───── RECORDS FOR THIS TASK

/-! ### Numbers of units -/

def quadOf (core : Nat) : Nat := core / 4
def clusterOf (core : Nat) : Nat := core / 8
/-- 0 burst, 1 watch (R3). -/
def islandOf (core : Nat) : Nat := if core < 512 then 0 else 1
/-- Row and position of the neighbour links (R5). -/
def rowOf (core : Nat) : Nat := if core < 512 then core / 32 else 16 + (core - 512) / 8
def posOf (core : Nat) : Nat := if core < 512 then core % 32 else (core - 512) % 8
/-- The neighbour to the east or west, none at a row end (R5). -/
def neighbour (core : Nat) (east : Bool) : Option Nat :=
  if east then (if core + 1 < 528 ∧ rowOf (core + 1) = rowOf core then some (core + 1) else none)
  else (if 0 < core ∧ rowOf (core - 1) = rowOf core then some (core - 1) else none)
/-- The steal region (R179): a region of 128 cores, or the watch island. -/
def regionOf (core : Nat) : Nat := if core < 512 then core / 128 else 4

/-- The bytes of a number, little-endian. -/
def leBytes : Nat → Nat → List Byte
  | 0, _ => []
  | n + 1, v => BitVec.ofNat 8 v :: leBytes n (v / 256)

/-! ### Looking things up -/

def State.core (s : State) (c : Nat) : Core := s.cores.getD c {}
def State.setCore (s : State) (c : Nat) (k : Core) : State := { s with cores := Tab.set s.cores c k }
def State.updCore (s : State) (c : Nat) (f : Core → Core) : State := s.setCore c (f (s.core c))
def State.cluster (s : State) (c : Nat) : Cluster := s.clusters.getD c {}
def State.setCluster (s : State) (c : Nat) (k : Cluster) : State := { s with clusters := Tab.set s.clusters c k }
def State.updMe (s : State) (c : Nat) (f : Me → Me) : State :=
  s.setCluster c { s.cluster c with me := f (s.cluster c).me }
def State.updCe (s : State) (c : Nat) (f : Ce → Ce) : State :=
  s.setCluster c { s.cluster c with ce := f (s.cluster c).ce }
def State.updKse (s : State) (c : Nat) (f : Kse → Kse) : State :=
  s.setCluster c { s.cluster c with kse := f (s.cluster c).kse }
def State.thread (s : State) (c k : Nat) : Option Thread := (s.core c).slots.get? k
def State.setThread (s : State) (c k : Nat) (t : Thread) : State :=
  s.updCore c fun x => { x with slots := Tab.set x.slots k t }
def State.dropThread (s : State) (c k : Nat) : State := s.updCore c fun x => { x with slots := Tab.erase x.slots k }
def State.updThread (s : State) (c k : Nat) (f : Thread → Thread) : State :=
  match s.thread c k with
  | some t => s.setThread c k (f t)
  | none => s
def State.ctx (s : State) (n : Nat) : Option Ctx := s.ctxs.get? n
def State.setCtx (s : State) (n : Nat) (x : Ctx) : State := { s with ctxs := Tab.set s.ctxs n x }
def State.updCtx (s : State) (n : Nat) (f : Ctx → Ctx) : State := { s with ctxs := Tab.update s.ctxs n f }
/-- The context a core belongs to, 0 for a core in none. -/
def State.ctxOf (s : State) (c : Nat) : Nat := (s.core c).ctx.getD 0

──────────
───── RECORDS FOR THIS TASK

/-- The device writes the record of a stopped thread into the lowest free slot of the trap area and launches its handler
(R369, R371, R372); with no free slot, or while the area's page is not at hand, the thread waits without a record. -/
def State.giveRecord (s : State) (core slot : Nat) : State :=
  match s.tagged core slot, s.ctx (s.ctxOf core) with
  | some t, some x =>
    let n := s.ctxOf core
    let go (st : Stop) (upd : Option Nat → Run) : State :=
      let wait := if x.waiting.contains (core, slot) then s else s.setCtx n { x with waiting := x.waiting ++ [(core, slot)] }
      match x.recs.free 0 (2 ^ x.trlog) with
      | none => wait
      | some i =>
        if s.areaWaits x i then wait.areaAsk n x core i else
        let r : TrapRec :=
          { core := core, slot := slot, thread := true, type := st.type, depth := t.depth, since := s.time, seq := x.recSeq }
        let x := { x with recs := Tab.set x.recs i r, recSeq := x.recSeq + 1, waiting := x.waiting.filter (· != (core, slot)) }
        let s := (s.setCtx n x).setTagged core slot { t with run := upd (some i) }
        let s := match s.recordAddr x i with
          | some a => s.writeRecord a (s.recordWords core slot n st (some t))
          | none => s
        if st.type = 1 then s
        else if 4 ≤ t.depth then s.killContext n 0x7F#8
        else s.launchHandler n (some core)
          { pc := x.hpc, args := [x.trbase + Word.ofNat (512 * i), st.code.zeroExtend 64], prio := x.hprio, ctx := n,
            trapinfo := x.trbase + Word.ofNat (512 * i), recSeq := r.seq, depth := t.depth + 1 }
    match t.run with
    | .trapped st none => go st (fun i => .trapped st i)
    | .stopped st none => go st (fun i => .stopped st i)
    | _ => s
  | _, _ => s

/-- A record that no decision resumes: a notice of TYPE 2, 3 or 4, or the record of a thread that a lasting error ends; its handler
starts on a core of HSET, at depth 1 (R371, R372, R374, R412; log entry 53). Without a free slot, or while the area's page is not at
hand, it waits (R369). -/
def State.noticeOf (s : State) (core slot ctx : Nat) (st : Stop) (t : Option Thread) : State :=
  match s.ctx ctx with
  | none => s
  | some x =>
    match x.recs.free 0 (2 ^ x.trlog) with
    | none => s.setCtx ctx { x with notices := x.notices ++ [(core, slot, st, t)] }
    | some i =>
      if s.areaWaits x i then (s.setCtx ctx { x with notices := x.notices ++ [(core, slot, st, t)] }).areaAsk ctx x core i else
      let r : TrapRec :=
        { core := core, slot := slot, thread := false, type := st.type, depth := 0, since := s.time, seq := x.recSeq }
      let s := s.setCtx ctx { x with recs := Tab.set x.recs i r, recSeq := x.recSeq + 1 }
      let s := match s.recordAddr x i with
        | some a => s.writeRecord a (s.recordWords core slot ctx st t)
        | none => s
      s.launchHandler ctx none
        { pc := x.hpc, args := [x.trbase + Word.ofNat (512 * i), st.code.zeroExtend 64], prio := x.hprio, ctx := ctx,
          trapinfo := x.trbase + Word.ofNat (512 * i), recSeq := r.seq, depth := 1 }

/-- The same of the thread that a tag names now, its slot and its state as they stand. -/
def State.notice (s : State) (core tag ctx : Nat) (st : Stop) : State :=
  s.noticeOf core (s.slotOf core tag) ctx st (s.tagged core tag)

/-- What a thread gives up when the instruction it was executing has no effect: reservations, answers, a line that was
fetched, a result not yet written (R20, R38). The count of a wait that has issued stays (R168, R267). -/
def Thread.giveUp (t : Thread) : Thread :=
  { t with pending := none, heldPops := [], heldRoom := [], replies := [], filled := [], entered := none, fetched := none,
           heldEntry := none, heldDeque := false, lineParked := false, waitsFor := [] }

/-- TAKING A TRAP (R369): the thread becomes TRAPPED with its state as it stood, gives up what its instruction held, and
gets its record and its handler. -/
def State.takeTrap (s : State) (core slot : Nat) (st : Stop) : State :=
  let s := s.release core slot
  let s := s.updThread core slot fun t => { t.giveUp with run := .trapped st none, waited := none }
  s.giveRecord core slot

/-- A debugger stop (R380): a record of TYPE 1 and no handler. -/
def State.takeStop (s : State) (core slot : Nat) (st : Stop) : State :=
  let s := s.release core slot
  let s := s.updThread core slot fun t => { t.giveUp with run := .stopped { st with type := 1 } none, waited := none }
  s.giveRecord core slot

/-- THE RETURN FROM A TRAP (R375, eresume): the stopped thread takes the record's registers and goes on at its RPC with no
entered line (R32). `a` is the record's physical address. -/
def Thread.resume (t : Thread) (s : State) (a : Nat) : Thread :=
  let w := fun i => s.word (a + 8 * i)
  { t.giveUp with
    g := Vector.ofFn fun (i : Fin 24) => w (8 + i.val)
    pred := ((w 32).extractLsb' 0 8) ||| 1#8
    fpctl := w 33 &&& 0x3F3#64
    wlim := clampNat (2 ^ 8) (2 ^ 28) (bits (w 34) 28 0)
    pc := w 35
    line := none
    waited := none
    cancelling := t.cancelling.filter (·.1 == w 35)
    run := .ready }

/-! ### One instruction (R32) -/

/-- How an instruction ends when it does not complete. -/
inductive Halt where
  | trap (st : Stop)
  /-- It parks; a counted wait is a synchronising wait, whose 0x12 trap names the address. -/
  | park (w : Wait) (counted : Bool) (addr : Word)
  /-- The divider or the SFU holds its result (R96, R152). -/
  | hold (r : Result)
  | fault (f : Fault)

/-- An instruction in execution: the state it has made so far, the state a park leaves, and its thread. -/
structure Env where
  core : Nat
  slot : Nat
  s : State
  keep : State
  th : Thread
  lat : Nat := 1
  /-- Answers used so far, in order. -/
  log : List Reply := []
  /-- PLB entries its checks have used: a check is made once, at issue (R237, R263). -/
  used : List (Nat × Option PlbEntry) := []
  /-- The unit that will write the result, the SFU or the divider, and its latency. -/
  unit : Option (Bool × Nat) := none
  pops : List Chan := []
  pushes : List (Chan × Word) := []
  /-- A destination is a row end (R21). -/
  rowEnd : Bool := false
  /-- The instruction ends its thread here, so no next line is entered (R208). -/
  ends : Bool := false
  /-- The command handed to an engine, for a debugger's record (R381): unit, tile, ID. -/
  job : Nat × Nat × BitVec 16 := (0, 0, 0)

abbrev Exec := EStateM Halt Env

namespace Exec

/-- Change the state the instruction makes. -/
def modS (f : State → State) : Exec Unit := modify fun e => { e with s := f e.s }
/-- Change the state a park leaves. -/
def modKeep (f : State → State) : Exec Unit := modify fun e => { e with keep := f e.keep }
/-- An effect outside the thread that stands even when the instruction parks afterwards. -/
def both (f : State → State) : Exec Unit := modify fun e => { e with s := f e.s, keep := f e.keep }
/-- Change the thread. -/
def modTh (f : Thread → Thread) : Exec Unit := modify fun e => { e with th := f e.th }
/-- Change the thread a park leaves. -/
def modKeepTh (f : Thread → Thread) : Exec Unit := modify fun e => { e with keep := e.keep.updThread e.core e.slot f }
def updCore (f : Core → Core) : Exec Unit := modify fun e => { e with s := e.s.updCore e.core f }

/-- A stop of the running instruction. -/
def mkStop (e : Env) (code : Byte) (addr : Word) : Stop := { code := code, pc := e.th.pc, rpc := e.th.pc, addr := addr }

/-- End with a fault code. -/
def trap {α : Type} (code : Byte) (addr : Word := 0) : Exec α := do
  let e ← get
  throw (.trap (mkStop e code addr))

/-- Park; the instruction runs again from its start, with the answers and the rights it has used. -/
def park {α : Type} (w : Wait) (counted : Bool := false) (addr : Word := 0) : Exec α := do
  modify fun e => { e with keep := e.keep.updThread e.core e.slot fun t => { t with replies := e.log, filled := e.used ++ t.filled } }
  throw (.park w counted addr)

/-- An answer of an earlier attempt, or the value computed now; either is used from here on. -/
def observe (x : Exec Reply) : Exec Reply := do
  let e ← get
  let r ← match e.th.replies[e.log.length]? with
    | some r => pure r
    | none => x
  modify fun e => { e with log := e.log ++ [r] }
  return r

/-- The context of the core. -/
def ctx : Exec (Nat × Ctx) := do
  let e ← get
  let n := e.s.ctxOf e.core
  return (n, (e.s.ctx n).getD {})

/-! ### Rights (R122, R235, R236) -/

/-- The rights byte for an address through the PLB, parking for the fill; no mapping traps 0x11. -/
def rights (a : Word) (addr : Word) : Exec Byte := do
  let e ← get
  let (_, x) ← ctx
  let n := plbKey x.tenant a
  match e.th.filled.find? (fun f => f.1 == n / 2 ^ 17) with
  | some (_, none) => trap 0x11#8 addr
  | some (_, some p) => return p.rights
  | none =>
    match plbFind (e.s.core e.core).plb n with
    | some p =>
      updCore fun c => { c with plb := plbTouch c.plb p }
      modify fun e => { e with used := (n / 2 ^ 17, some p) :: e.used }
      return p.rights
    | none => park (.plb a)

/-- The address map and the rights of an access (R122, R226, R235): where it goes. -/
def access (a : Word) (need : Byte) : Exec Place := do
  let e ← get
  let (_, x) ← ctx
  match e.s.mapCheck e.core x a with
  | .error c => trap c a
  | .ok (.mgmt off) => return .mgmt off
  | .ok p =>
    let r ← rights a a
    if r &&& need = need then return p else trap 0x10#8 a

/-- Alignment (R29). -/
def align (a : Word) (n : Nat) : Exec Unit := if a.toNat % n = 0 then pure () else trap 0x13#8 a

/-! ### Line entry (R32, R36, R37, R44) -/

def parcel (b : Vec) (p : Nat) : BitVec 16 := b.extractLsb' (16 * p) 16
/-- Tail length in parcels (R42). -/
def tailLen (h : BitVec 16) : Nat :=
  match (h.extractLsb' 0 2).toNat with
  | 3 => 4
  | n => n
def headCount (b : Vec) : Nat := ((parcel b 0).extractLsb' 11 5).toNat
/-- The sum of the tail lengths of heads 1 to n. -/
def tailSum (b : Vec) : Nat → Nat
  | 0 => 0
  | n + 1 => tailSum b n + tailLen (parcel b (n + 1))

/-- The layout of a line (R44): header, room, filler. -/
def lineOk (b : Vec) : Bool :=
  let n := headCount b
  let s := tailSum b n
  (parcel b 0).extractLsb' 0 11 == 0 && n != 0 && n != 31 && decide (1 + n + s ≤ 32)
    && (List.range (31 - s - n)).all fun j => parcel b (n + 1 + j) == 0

──────────

• [EXERCISE]
For the records above, tally the lines in which "Option" appears, and give the number by itself.

• [SOLUTION TO THIS PROBLEM]
7